Clinically, the problem is usually understood as an opioid use disorder involving desomorphine rather than as a separate diagnostic category. The key concerns are compulsive use, craving, withdrawal, overdose risk, severe tissue damage, infection, and the way opioid dependence can narrow a person’s choices even when the consequences are obvious and frightening.
Table of Contents
- What Desomorphine Use Disorder Means
- How Desomorphine Affects the Brain and Body
- Symptoms of Desomorphine Use Disorder
- Physical Signs and Medical Red Flags
- Causes and Risk Factors
- Diagnosis and Assessment Context
- Complications and Long-Term Effects
What Desomorphine Use Disorder Means
Desomorphine use disorder means opioid use has become hard to control and continues despite harm. The substance involved is desomorphine, but the clinical pattern falls under opioid use disorder because desomorphine acts on opioid receptors and can produce tolerance, withdrawal, craving, and overdose.
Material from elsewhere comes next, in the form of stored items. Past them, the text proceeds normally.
-- ==== Sys2Proof/Laws/Store.lean ====
section
/-! SUPPORT. The canonical form of sorted tables: every operation on a table keeps it, and a read after a write gives what was written. -/

namespace Sys2Proof.Machine

/-- Every key of a table lies above a bound. -/
def Assoc.above {α : Type} (b : Option Nat) (t : Assoc α) : Prop := ∀ p ∈ t, ∀ k, b = some k → k < p.1

theorem Assoc.risingFrom_iff {α : Type} (t : Assoc α) (b : Option Nat) :
    Assoc.risingFrom b t = true ↔ Assoc.above b t ∧ t.Pairwise (fun p q => p.1 < q.1) := by
  induction t generalizing b with
  | nil => simp [Assoc.risingFrom, Assoc.above]
  | cons p t ih =>
    obtain ⟨j, a⟩ := p
    cases b with
    | none => simp [Assoc.risingFrom, ih, Assoc.above]
    | some k =>
      simp only [Assoc.risingFrom, Bool.and_eq_true, decide_eq_true_eq, ih, Assoc.above, List.pairwise_cons, List.mem_cons,
        forall_eq_or_imp, Option.some.injEq, forall_eq']
      constructor
      · rintro ⟨h, h1, h2⟩
        exact ⟨⟨h, fun p hp => Nat.lt_trans h (h1 p hp)⟩, h1, h2⟩
      · rintro ⟨⟨h, _⟩, h1, h2⟩
        exact ⟨h, h1, h2⟩

theorem Assoc.rising_iff {α : Type} (t : Assoc α) : Assoc.rising t = true ↔ t.Pairwise (fun p q => p.1 < q.1) := by
  simp [Assoc.rising, Assoc.risingFrom_iff, Assoc.above]

theorem Assoc.mem_put {α : Type} {t : Assoc α} {k : Nat} {v : α} {p : Nat × α} (h : p ∈ Assoc.put t k v) : p = (k, v) ∨ p ∈ t := by
  induction t with
  | nil => simpa [Assoc.put] using h
  | cons q t ih =>
    obtain ⟨j, a⟩ := q
    simp only [Assoc.put] at h
    split at h
    · simpa using h
    · split at h
      · simp only [List.mem_cons] at h ⊢
        rcases h with h | h <;> simp [h]
      · simp only [List.mem_cons] at h ⊢
        rcases h with h | h
        · exact Or.inr (Or.inl h)
        · rcases ih h with h | h <;> simp [h]

theorem Assoc.rising_put {α : Type} (t : Assoc α) (k : Nat) (v : α) (h : Assoc.rising t = true) : Assoc.rising (Assoc.put t k v) = true := by
  rw [Assoc.rising_iff] at h ⊢
  induction t with
  | nil => simp [Assoc.put]
  | cons q t ih =>
    obtain ⟨j, a⟩ := q
    simp only [List.pairwise_cons] at h
    simp only [Assoc.put]
    split
    · rename_i hk
      simp only [List.pairwise_cons, List.mem_cons, forall_eq_or_imp]
      exact ⟨⟨hk, fun p hp => Nat.lt_trans hk (h.1 p hp)⟩, h.1, h.2⟩
    · split
      · subst_vars
        simp only [List.pairwise_cons]
        exact ⟨h.1, h.2⟩
      · simp only [List.pairwise_cons]
        refine ⟨fun p hp => ?_, ih h.2⟩
        rcases Assoc.mem_put hp with rfl | hp
        · simp only; omega
        · exact h.1 p hp

theorem Assoc.del_sublist {α : Type} (t : Assoc α) (k : Nat) : (Assoc.del t k).Sublist t := List.filter_sublist

theorem Assoc.rising_sublist {α : Type} {t u : Assoc α} (h : Assoc.rising t = true) (hs : u.Sublist t) : Assoc.rising u = true := by
  rw [Assoc.rising_iff] at h ⊢
  exact h.sublist hs

theorem Assoc.rising_del {α : Type} (t : Assoc α) (k : Nat) (h : Assoc.rising t = true) : Assoc.rising (Assoc.del t k) = true :=
  Assoc.rising_sublist h (Assoc.del_sublist t k)

theorem Assoc.rising_filter {α : Type} (t : Assoc α) (p : Nat × α → Bool) (h : Assoc.rising t = true) : Assoc.rising (t.filter p) = true :=
  Assoc.rising_sublist h List.filter_sublist

theorem Assoc.rising_mapVals {α : Type} (t : Assoc α) (f : Nat → α → α) (h : Assoc.rising t = true) : Assoc.rising (Assoc.mapVals t f) = true := by
  rw [Assoc.rising_iff] at h ⊢
  simpa [Assoc.mapVals, List.pairwise_map] using h

/-! ## Words: no zero word is listed -/

theorem Tbl.wf_iff {w : Nat} (t : Tbl w) : Tbl.wf t = true ↔ Assoc.rising t = true ∧ ∀ p ∈ t, p.2 ≠ 0 := by
  simp [Tbl.wf]

theorem Tbl.wf_nil {w : Nat} : Tbl.wf ([] : Tbl w) = true := by simp [Tbl.wf, Assoc.rising, Assoc.risingFrom]

theorem Tbl.wf_sublist {w : Nat} {t u : Tbl w} (h : Tbl.wf t = true) (hs : u.Sublist t) : Tbl.wf u = true := by
  rw [Tbl.wf_iff] at h ⊢
  exact ⟨Assoc.rising_sublist h.1 hs, fun p hp => h.2 p (hs.subset hp)⟩

theorem Tbl.wf_filter {w : Nat} (t : Tbl w) (p : Nat × BitVec w → Bool) (h : Tbl.wf t = true) : Tbl.wf (t.filter p) = true :=
  Tbl.wf_sublist h List.filter_sublist

theorem Tbl.wf_clear {w : Nat} (t : Tbl w) (lo n : Nat) (h : Tbl.wf t = true) : Tbl.wf (Tbl.clear t lo n) = true :=
  Tbl.wf_filter t _ h

/-- Writing one word keeps the canonical form. -/
theorem Tbl.wf_set {w : Nat} (t : Tbl w) (k : Nat) (v : BitVec w) (h : Tbl.wf t = true) : Tbl.wf (Tbl.set t k v) = true := by
  unfold Tbl.set
  split
  · exact Tbl.wf_sublist h (Assoc.del_sublist t k)
  · rename_i hv
    rw [Tbl.wf_iff] at h ⊢
    refine ⟨Assoc.rising_put t k v h.1, fun p hp => ?_⟩
    rcases Assoc.mem_put hp with rfl | hp
    · exact hv
    · exact h.2 p hp

/-- Writing consecutive words keeps the canonical form. -/
theorem Tbl.wf_setN {w : Nat} (t : Tbl w) (k : Nat) (vs : List (BitVec w)) (h : Tbl.wf t = true) : Tbl.wf (Tbl.setN t k vs) = true := by
  induction vs generalizing t k with
  | nil => exact h
  | cons v vs ih => exact ih _ _ (Tbl.wf_set t k v h)

theorem Assoc.find_del_self {α : Type} (t : Assoc α) (k : Nat) : Assoc.find (Assoc.del t k) k = none := by
  induction t with
  | nil => rfl
  | cons q t ih =>
    obtain ⟨j, a⟩ := q
    by_cases h : j = k
    · simpa [Assoc.del, h] using ih
    · have hk : ¬k = j := fun e => h e.symm
      simpa [Assoc.del, h, Assoc.find, hk] using ih

theorem Assoc.find_del_ne {α : Type} (t : Assoc α) {j k : Nat} (h : j ≠ k) : Assoc.find (Assoc.del t k) j = Assoc.find t j := by
  induction t with
  | nil => rfl
  | cons q t ih =>
    obtain ⟨i, a⟩ := q
    by_cases hi : i = k
    · subst hi; simpa [Assoc.del, Assoc.find, h] using ih
    · have := ih
      simp only [Assoc.del, List.filter_cons, hi, ne_eq, not_false_eq_true, decide_true, if_true, Assoc.find] at this ⊢
      rw [this]

/-- A read after a write of one word gives the word. -/
theorem Tbl.get_set_self {w : Nat} (t : Tbl w) (k : Nat) (v : BitVec w) : Tbl.get (Tbl.set t k v) k = v := by
  unfold Tbl.get Tbl.set
  split
  · subst_vars; simp [Assoc.find_del_self]
  · simp

/-- A write of one word leaves every other word alone. -/
theorem Tbl.get_set_ne {w : Nat} (t : Tbl w) {j k : Nat} (v : BitVec w) (h : j ≠ k) : Tbl.get (Tbl.set t k v) j = Tbl.get t j := by
  unfold Tbl.get Tbl.set
  split
  · simp [Assoc.find_del_ne t h]
  · simp [Assoc.find_put_ne t v h]

/-- A write of consecutive words leaves every word outside them alone. -/
theorem Tbl.get_setN_out {w : Nat} (t : Tbl w) (k : Nat) (vs : List (BitVec w)) (j : Nat) (h : j < k ∨ k + vs.length ≤ j) :
    Tbl.get (Tbl.setN t k vs) j = Tbl.get t j := by
  induction vs generalizing t k with
  | nil => rfl
  | cons v vs ih =>
    simp only [List.length_cons] at h
    simp only [Tbl.setN]
    rw [ih _ _ (by omega), Tbl.get_set_ne t v (by omega)]

/-- A read of a word within a write of consecutive words gives that word. -/
theorem Tbl.get_setN_in {w : Nat} (t : Tbl w) (k : Nat) (vs : List (BitVec w)) (i : Nat) (hi : i < vs.length) :
    Tbl.get (Tbl.setN t k vs) (k + i) = vs[i] := by
  induction vs generalizing t k i with
  | nil => simp at hi
  | cons v vs ih =>
    simp only [Tbl.setN]
    cases i with
    | zero => rw [Tbl.get_setN_out _ _ _ _ (by omega)]; simpa using Tbl.get_set_self t k v
    | succ i =>
      have := ih (Tbl.set t k v) (k + 1) i (by simpa using hi)
      simpa [Nat.add_comm, Nat.add_left_comm] using this

end Sys2Proof.Machine
end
Desomorphine is a semi-synthetic opioid related to morphine. In illicit settings, it is often referred to as krokodil, a name associated with severe skin and soft-tissue injuries that can follow injection. The drug has drawn attention because reported injuries can be dramatic, but the disorder itself is not defined by appearance alone. A person can meet criteria for opioid use disorder because of behavior, loss of control, craving, withdrawal, and functional decline even before obvious tissue damage appears.
A careful description matters because stigmatizing language can hide the actual medical problem. Desomorphine use disorder is not simply “bad choices” or a lack of willpower. Opioids can strongly reinforce repeated use by producing euphoria, sedation, pain relief, or temporary emotional escape. Over time, the brain and body adapt. A person may use not only to feel intoxicated, but also to avoid withdrawal, reduce distress, or function enough to get through the day.
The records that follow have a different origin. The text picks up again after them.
/-- Writing registers in a calm group, and the common end: what is written, and what stands. -/
theorem regs_complete (i : Instr) (words : Nat) (e : Nat → Eff) (h : Calm s f) (hu : s.Uniform f i e) (hd : ∀ k ∈ s.active f i, ((e k).regs.map Prod.fst).Nodup)
    (done : W32) (t : State)
    (ht : t = finish f i words f.threads done [] { s := { (s.startIssue f.threads).commit ((s.active f i).map (fun k => (e k).result k)) with fresh := ((s.startIssue f.threads).commit ((s.active f i).map (fun k => (e k).result k))).fresh + 1, hits := [] } }) :
    Wrote s t f i e ∧ SameBytes s t ∧ SameUnits s t ∧ MovedOn s t f words ∧ t.missed = none := by
  set_option linter.unusedVariables false in
  let s1 := s.startIssue f.threads
  let rs := (s.active f i).map (fun k => (e k).result k)
  have hact : ∀ {k}, k ∈ s.active f i → k ∈ f.threads := fun hk => State.active_sub hk
  have hrn : (rs.map Result.k).Nodup := by
    have : rs.map Result.k = s.active f i := by simp [rs, Eff.result, Function.comp_def]
    rw [this]; exact (Focus.threads_nodup f).sublist List.filter_sublist
  have hrk : ∀ r ∈ rs, ∃ k ∈ s.active f i, r = (e k).result k := by
    intro r hr; simp only [rs, List.mem_map] at hr; obtain ⟨k, hk, rfl⟩ := hr; exact ⟨k, hk, rfl⟩
  have hrw : ∀ r ∈ rs, warpOf r.k = wkey f.team f.wid := by
    intro r hr; obtain ⟨k, hk, rfl⟩ := hrk r hr; exact Focus.warpOf_threads (hact hk)
  have hro : ∀ r ∈ rs, (s1.thread r.k).out = [] ∧ (s1.thread r.k).poison = [] := by
    intro r hr; obtain ⟨k, hk, rfl⟩ := hrk r hr
    refine ⟨?_, ?_⟩
    · exact (State.startIssue_field Thread.out (fun _ => rfl) s _ k).trans (h.noOut k (hact hk))
    · exact (State.startIssue_field Thread.poison (fun _ => rfl) s _ k).trans (h.noPoison k (hact hk))
  obtain ⟨c1, c2, c3, c4, c5⟩ := commit_calm rs s1 (wkey f.team f.wid) hrn hrw hro (by rw [State.startIssue_warp]; exact h.noOutW)
  -- the committed state
  let C : State := { s1.commit rs with fresh := (s1.commit rs).fresh + 1, hits := [] }
  have hCt : ∀ k, C.thread k = (s1.commit rs).thread k := fun _ => rfl
  have hCw : ∀ w, C.warp w = (s1.commit rs).warp w := fun _ => rfl
  have hthr : ∀ k, k ∈ s.active f i → C.thread k = (s1.thread k).got ((e k).result k) := by
    intro k hk; rw [hCt]; exact c2 ((e k).result k) (List.mem_map_of_mem (f := fun k => (e k).result k) hk)
  have hoth : ∀ k, k ∉ s.active f i → C.thread k = s1.thread k := by
    intro k hk; rw [hCt]; apply c3; intro r hr e1
    obtain ⟨j, hj, rfl⟩ := hrk r hr
    exact hk (e1 ▸ hj)
  have hfld : ∀ {α : Type} (g : Thread → α), (∀ th x, g { th with v := x } = g th) → (∀ th x, g { th with p := x } = g th) → (∀ th x, g { th with fx := x } = g th) →
      (∀ th, g th.started = g th) → ∀ k, g (C.thread k) = g (s.thread k) := by
    intro α g h1 h2 h3 h4 k
    by_cases hk : k ∈ s.active f i
    · rw [hthr k hk, got_field g h1 h2 h3]; exact State.startIssue_field g h4 s _ k
    · rw [hoth k hk]; exact State.startIssue_field g h4 s _ k
  have hK : Kept C t := by rw [ht]; exact Kept.finish f i words f.threads done [] { s := C } rfl
  have hCteam : ∀ u, C.team u = s.team u := by
    intro u
    have : C.teams = s.teams := by
      have h1 : (s1.commit rs).teams = s1.teams := by
        have := congrArg State.teams c1
        exact this
      have h2 : s1.teams = s.teams := by
        have := congrArg State.teams (State.startIssue_rest s f.threads)
        exact this
      exact h1.trans h2
    simp only [State.team, this]
  have hCcore : ∀ u, C.core u = s.core u := by
    intro u
    have : C.cores = s.cores := by
      have h1 : (s1.commit rs).cores = s1.cores := by
        have := congrArg State.cores c1
        exact this
      have h2 : s1.cores = s.cores := by
        have := congrArg State.cores (State.startIssue_rest s f.threads)
        exact this
      exact h1.trans h2
    simp only [State.core, this]
  have hCrest : ∀ {α : Type} (g : State → α), (∀ x a b c d, g { x with threads := a, warps := b, fresh := c, hits := d } = g x) → g C = g s := by
    intro α g hg
    have h1 : C = { s1 with threads := C.threads, warps := C.warps, fresh := C.fresh, hits := C.hits } := by
      exact congrArg (fun x : State => ({ x with fresh := (s1.commit rs).fresh + 1, hits := [] } : State)) c1
    have h2 : s1 = { s with threads := s1.threads } := State.startIssue_rest s f.threads
    rw [h1, hg, h2]
    exact hg s _ s.warps s.fresh s.hits
  have hTrest : ∀ {α : Type} (g : State → α), (∀ x a b c d, g { x with threads := a, warps := b, fresh := c, hits := d } = g x) →
      (∀ x a b c, g { x with teams := a, cores := b, tlb := c } = g x) → g t = g s := by
    intro α g hg hg2
    rw [← hCrest g hg, hK.rest]
    have := hg2 { C with threads := t.threads, warps := t.warps, fresh := t.fresh } t.teams t.cores t.tlb
    refine this.trans ?_
    exact hg C t.threads t.warps t.fresh C.hits
  have hregv : ∀ k, (t.thread k).v = (C.thread k).v := hK.v
  have hregw : ∀ k, (t.warp k).w = (C.warp k).w := hK.w
  -- the w registers of the warp
  have hws : ∀ k ∈ s.active f i, (C.warp (wkey f.team f.wid)).w = vWrites (s.warp (wkey f.team f.wid)).w ((e k).regs.filter (fun p => p.1.1)) := by
    intro k hk
    rw [hCw, c4]
    show vWrites (s1.warp (wkey f.team f.wid)).w _ = _
    rw [show s1.warp (wkey f.team f.wid) = s.warp (wkey f.team f.wid) from State.startIssue_warp s _ _]
    congr 1
    cases ha : s.active f i with
    | nil => rw [ha] at hk; simp at hk
    | cons j js =>
      have hj : j ∈ s.active f i := by rw [ha]; simp
      have : rs.head? = some ((e j).result j) := by simp [rs, ha]
      rw [this]
      exact hu j hj k hk
  have hnov : ∀ k ∈ s.active f i, (((e k).regs.filter (fun p => !p.1.1)).map (fun p => p.1.2)).Nodup := by
    intro k hk
    have h1 := hd k hk
    rw [List.nodup_iff_pairwise_ne, List.pairwise_map] at h1 ⊢
    have h2 := List.Pairwise.filter (fun p => !p.1.1) h1
    refine List.Pairwise.imp_of_mem ?_ h2
    intro a b ha hb hab hc
    simp only [List.mem_filter, Bool.not_eq_true'] at ha hb
    exact hab (Prod.ext (ha.2.trans hb.2.symm) hc)
  have hnow : ∀ k ∈ s.active f i, (((e k).regs.filter (fun p => p.1.1)).map (fun p => p.1.2)).Nodup := by
    intro k hk
    have h1 := hd k hk
    rw [List.nodup_iff_pairwise_ne, List.pairwise_map] at h1 ⊢
    have h2 := List.Pairwise.filter (fun p => p.1.1) h1
    refine List.Pairwise.imp_of_mem ?_ h2
    intro a b ha hb hab hc
    simp only [List.mem_filter] at ha hb
    exact hab (Prod.ext (ha.2.trans hb.2.symm) hc)
  have hs1v : ∀ k, (s1.thread k).v = (s.thread k).v := fun k => State.startIssue_field Thread.v (fun _ => rfl) s _ k
  have stands : ∀ k ∈ f.threads, (s.thread k).st = .ready → s.inside k words → (finish f i words f.threads done [] { s := C }).thread k = { C.thread k with pc := (C.thread k).after words } := by
    intro k hk hst hi
    exact finish_thread f i words f.threads done { s := C } rfl h.once rfl (Focus.threads_nodup f) k hk (warpThreads_mem hk) (by simp) rfl
      (fun j hj => (hfld Thread.win (fun _ _ => rfl) (fun _ _ => rfl) (fun _ _ => rfl) (fun _ => rfl) j).trans (h.noWin j hj))
      ((hfld Thread.st (fun _ _ => rfl) (fun _ _ => rfl) (fun _ _ => rfl) (fun _ => rfl) k).trans hst)
      (by
        have h1 : (C.thread k).after words = (s.thread k).after words := hfld (fun th => th.after words) (fun _ _ => rfl) (fun _ _ => rfl) (fun _ _ => rfl) (fun _ => rfl) k
        have h2 : (C.thread k).nextHeader = (s.thread k).nextHeader := hfld Thread.nextHeader (fun _ _ => rfl) (fun _ _ => rfl) (fun _ _ => rfl) (fun _ => rfl) k
        have h3 : (C.thread k).block = (s.thread k).block := hfld Thread.block (fun _ _ => rfl) (fun _ _ => rfl) (fun _ _ => rfl) (fun _ => rfl) k
        unfold State.inside
        rw [h1, h2, h3]; exact hi)
      ((hfld Thread.out (fun _ _ => rfl) (fun _ _ => rfl) (fun _ _ => rfl) (fun _ => rfl) k).trans (h.noOut k hk))
      (by
        rw [hCw, Focus.warpOf_threads hk, c4]
        show (s1.warp _).out = _
        exact (congrArg Warp.out (State.startIssue_warp s f.threads _)).trans h.noOutW)
  refine ⟨⟨?_, ?_, ?_, ?_⟩, ⟨?_, ?_, ?_⟩, ⟨?_, ?_, ?_, ?_, ?_, ?_, ?_, ?_⟩, ⟨?_, ?_, ?_⟩, ?_⟩
  · -- what is written
    intro k hk p hp
    obtain ⟨⟨b, n⟩, x⟩ := p
    cases b with
    | false =>
      simp only [State.regOf, Bool.false_eq_true, if_false]
      rw [hregv, hthr k hk, got_v]
      exact get_vWrites_mem _ _ (hnov k hk) ((false, n), x) (List.mem_filter.2 ⟨hp, rfl⟩)
    | true =>
      simp only [State.regOf, if_true]
      rw [Focus.warpOf_threads (hact hk), hregw, hws k hk]
      exact get_vWrites_mem _ _ (hnow k hk) ((true, n), x) (by simp [hp])
  · -- every other register
    intro k r hr
    obtain ⟨b, n⟩ := r
    cases b with
    | false =>
      simp only [State.regOf, Bool.false_eq_true, if_false]
      rw [hregv]
      by_cases hk : k ∈ s.active f i
      · rw [hthr k hk, got_v, get_vWrites_ne, hs1v]
        intro p hp hn
        simp only [Result.vs, Eff.result, List.mem_filter, Bool.not_eq_true'] at hp
        refine hr k hk (by simp) p hp.1 (Prod.ext hp.2 hn)
      · rw [hoth k hk, hs1v]
    | true =>
      simp only [State.regOf, if_true]
      rw [hregw]
      by_cases hw : warpOf k = wkey f.team f.wid
      · rw [hw]
        cases ha : s.active f i with
        | nil =>
          rw [hCw, c4]
          have : rs = [] := by simp [rs, ha]
          rw [this]
          show Tbl.get (s1.warp _).w n = _
          rw [show s1.warp (wkey f.team f.wid) = s.warp (wkey f.team f.wid) from State.startIssue_warp s _ _]
        | cons j js =>
          have hj : j ∈ s.active f i := by rw [ha]; simp
          rw [hws j hj, get_vWrites_ne]
          intro p hp hn
          simp only [List.mem_filter] at hp
          exact hr j hj (by simp [hw, Focus.warpOf_threads (hact hj)]) p hp.1 (Prod.ext hp.2 hn)
      · rw [hCw, c5 _ hw, show s1.warp (warpOf k) = s.warp (warpOf k) from State.startIssue_warp s _ _]
  · -- predicates
    intro k q
    have hp : (t.thread k).pred q = (C.thread k).pred q := by simp only [Thread.pred, hK.p]
    rw [hp]
    split
    · rename_i hk
      rw [hthr k hk, got_pred]
      rw [show (s1.thread k).pred q = (s.thread k).pred q from State.startIssue_pred s _ k q]; rfl
    · rename_i hk
      rw [hoth k hk]; exact State.startIssue_pred s _ k q
  · -- flags
    intro k
    rw [hK.fx]
    split
    · rename_i hk
      rw [hthr k hk, got_fx, State.startIssue_field Thread.fx (fun _ => rfl)]; rfl
    · rename_i hk
      rw [hoth k hk]; exact State.startIssue_field Thread.fx (fun _ => rfl) s _ k
  · intro key pa
    exact hTrest (fun x => x.byteAt key pa) (fun _ _ _ _ _ => rfl) (fun _ _ _ _ => rfl)
  · intro u off
    obtain ⟨_, _, _, _, e1⟩ := hK.team u
    rw [e1, hCteam]
  · intro c
    obtain ⟨l, e1⟩ := hK.core c
    rw [e1, hCcore]
  · intro u
    obtain ⟨_, _, _, _, e1⟩ := hK.team u
    rw [e1, hCteam]
  · intro u
    obtain ⟨_, _, _, _, e1⟩ := hK.team u
    rw [e1, hCteam]
  · intro k
    rw [hK.trap]
    exact hfld Thread.trap (fun _ _ => rfl) (fun _ _ => rfl) (fun _ _ => rfl) (fun _ => rfl) k
  · intro k
    rw [hK.out]
    exact hfld Thread.out (fun _ _ => rfl) (fun _ _ => rfl) (fun _ _ => rfl) (fun _ => rfl) k
  · intro w
    rw [hK.wout, hCw]
    by_cases hw : w = wkey f.team f.wid
    · subst hw; rw [c4]
      show (s1.warp _).out = _
      exact congrArg Warp.out (State.startIssue_warp s _ _)
    · rw [c5 w hw]; exact congrArg Warp.out (State.startIssue_warp s _ _)
  · exact hTrest State.ctxs (fun _ _ _ _ _ => rfl) (fun _ _ _ _ => rfl)
  · exact ⟨hTrest State.copies (fun _ _ _ _ _ => rfl) (fun _ _ _ _ => rfl), hTrest State.gadds (fun _ _ _ _ _ => rfl) (fun _ _ _ _ => rfl),
      hTrest State.mops (fun _ _ _ _ _ => rfl) (fun _ _ _ _ => rfl), hTrest State.rays (fun _ _ _ _ _ => rfl) (fun _ _ _ _ => rfl),
      hTrest State.subs (fun _ _ _ _ _ => rfl) (fun _ _ _ _ => rfl), hTrest State.rqs (fun _ _ _ _ _ => rfl) (fun _ _ _ _ => rfl),
      hTrest State.launches (fun _ _ _ _ _ => rfl) (fun _ _ _ _ => rfl), hTrest State.tokens (fun _ _ _ _ _ => rfl) (fun _ _ _ _ => rfl)⟩
  · exact hTrest State.mod (fun _ _ _ _ _ => rfl) (fun _ _ _ _ => rfl)
  · -- places
    intro k hk hst hi
    have hT := stands k hk hst hi
    rw [ht]
    show ((finish f i words f.threads done [] { s := C }).thread k).st = _ ∧ _
    rw [hT]
    refine ⟨(hfld Thread.st (fun _ _ => rfl) (fun _ _ => rfl) (fun _ _ => rfl) (fun _ => rfl) k).trans hst, ?_, ?_⟩
    · exact hfld (fun th => th.after words) (fun _ _ => rfl) (fun _ _ => rfl) (fun _ _ => rfl) (fun _ => rfl) k
    · exact hfld Thread.block (fun _ _ => rfl) (fun _ _ => rfl) (fun _ _ => rfl) (fun _ => rfl) k
  · intro k hk hst hi
    have hT := stands k hk hst hi
    rw [ht]
    show ((finish f i words f.threads done [] { s := C }).thread k).rcd = _
    rw [hT]
    exact hfld Thread.rcd (fun _ _ => rfl) (fun _ _ => rfl) (fun _ _ => rfl) (fun _ => rfl) k
  · rw [ht]
    refine (finish_tcount f i words f.threads done [] { s := C } rfl h.once
      (fun j hj => (hfld Thread.win (fun _ _ => rfl) (fun _ _ => rfl) (fun _ _ => rfl) (fun _ => rfl) j).trans (h.noWin j hj))).trans ?_
    show (C.team f.team).tcount + 1 = _
    rw [hCteam]
  · exact (missed_ctxs (hTrest State.ctxs (fun _ _ _ _ _ => rfl) (fun _ _ _ _ => rfl))).trans h.settled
The term “use disorder” also helps separate several related but different ideas:
- Use means the person has taken the substance.
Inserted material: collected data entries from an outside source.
-- ==== Sys2Proof/Tests/Slice0.lean ====
section
/-! SUPPORT. Tests: words of the manual's worked encodings, ill-formed terms, and for every statement a state and operands that meet its hypotheses. -/

namespace Sys2Proof.Tests

open Sys2Proof Sys2Proof.Machine

set_option Elab.async false

/-! ## Small states -/

/-- An issue group of warp 0 of team 0. -/
def foc (g : W32) : Focus := { team := 0, wid := 0, group := g, pc := 0x100008 }

/-- One team of one warp: seats 0 to 3 stand ready at the first word of a block of eight words, the rest have exited; v2 holds 5 + 3 times the seat. -/
def base (g : W32) : State :=
  { State.reset with
    teams := [(0, placeTeam)]
    warps := [(0, { budget := 384 })]
    threads := (List.range 32).map (fun k => (k, if k < 4 then { pc := 0x100008, block := 0x100000, len := 8, v := [(2, BitVec.ofNat 32 (5 + 3 * k))] } else { st := .exited }))
    focus := some (foc g) }

def h0 : Hdr := { sw := false, g := { neg := false, p := 7 } }
def rop (t : Ty) (d a b c : Src) : ROp := { h := h0, d := d, a := a, b := b, c := c, rnd := .rn, ftz := false, ty := t }

/-! ## Words: the manual's worked encodings, each word written out from the field maps -/

def hs : Hdr := { sw := true, g := { neg := false, p := 7 } }
def hp (p : Fin 8) : Hdr := { sw := false, g := { neg := false, p := p } }
def xop (d a b : Src) (xa xb : Fin 8) (sc : Scope) : XOp := { h := h0, d := d, a := a, b := b, c := .v 0, xa := xa, xb := xb, scope := sc }

/-- Worked tables of R49 to R75 and R348 to R355. -/
theorem test_words_control :
    decodeTableWord 64 0x0770000000000000 = some (.exit (rop .none (.v 0) (.v 0) (.v 0) (.v 0))) ∧
    decodeTableWord 64 0x0870000000000000 = some (.yield (rop .none (.v 0) (.v 0) (.v 0) (.v 0))) ∧
    decodeTableWord 64 0x0970000001F00000 = some (.cvg (rop .none (.v 0) (.v 0) (.v 0) (.inl 16))) ∧
    decodeTableWord 64 0x027005000000000C = some (.bru { h := h0, link := .v 0, cond := { neg := true, p := 2 }, disp := 12 }) ∧
    decodeTableWord 64 0x0470A38000000040 = some (.call { h := h0, link := .v 20, cond := { neg := false, p := 7 }, disp := 0x40 }) ∧
    decodeTableWord 64 0x0370001800000000 = some (.brx (rop .none (.v 0) (.v 6) (.v 0) (.v 0))) ∧
    decodeTableWord 64 0x0570A01800000000 = some (.callx (rop .none (.v 20) (.v 6) (.v 0) (.v 0))) ∧
    decodeTableWord 64 0x0670005000000000 = some (.ret (rop .none (.v 0) (.v 20) (.v 0) (.v 0))) := by decide +kernel

/-- Worked tables of R102 to R119. -/
theorem test_words_integer :
    decodeTableWord 64 0x1470502C180D09F8 = some (.bitf 0xF8 (rop .b32 (.v 10) (.v 11) (.v 12) (.v 13))) ∧
    decodeTableWord 64 0x2370180C00000014 = some (.shlI { h := h0, d := .v 3, a := .v 3, imm := 20 }) ∧
    decodeTableWord 64 0x1070100BC2000301 = some (.sub (rop .i32 (.v 2) (.v 2) (.inl 1) (.v 0))) ∧
    decodeTableWord 64 0x2070100800000064 = some (.addI { h := h0, d := .v 2, a := .v 2, imm := 100 }) := by decide +kernel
- Intoxication means the person is currently affected by the drug.
- Physical dependence means the body has adapted and withdrawal may occur when use stops.
- Use disorder means the pattern of use causes impairment or distress, such as unsafe use, failed attempts to cut down, craving, or continued use despite serious consequences.
This distinction matters because not every exposed person has the same pattern, severity, or risk profile. However, desomorphine use is medically high risk because illicit formulations are unpredictable and are commonly associated with injection-related injury.
Desomorphine use disorder also often overlaps with broader mental health and substance use concerns. A person may have anxiety, depression, trauma symptoms, psychosis-like symptoms during intoxication or withdrawal, unstable sleep, chronic pain, or use of other substances. A full mental health evaluation may be relevant when symptoms, behavior changes, or safety concerns are present, but the core issue remains the opioid use pattern and its consequences.
How Desomorphine Affects the Brain and Body
Desomorphine affects the brain and body primarily as a potent opioid. It can cause short-term euphoria and sedation, but it can also suppress breathing, impair judgment, create physical dependence, and contribute to severe injury when injected in contaminated or caustic form.
Like other opioids, desomorphine acts mainly through mu-opioid receptors. These receptors are involved in pain relief, reward, sedation, and breathing regulation. When an opioid strongly activates this system, the person may feel warmth, relief, detachment from distress, or a powerful sense of calm. Those effects can reinforce repeated use, especially when someone is dealing with pain, withdrawal, emotional distress, or limited access to safer care.
The same opioid effects can become dangerous quickly. Sedation can progress to stupor or loss of consciousness. Breathing can become slow, shallow, irregular, or stop altogether. Pupils may become very small. Reflexes and coordination may be impaired, increasing the risk of falls, burns, injuries, unsafe driving, or unsafe decisions.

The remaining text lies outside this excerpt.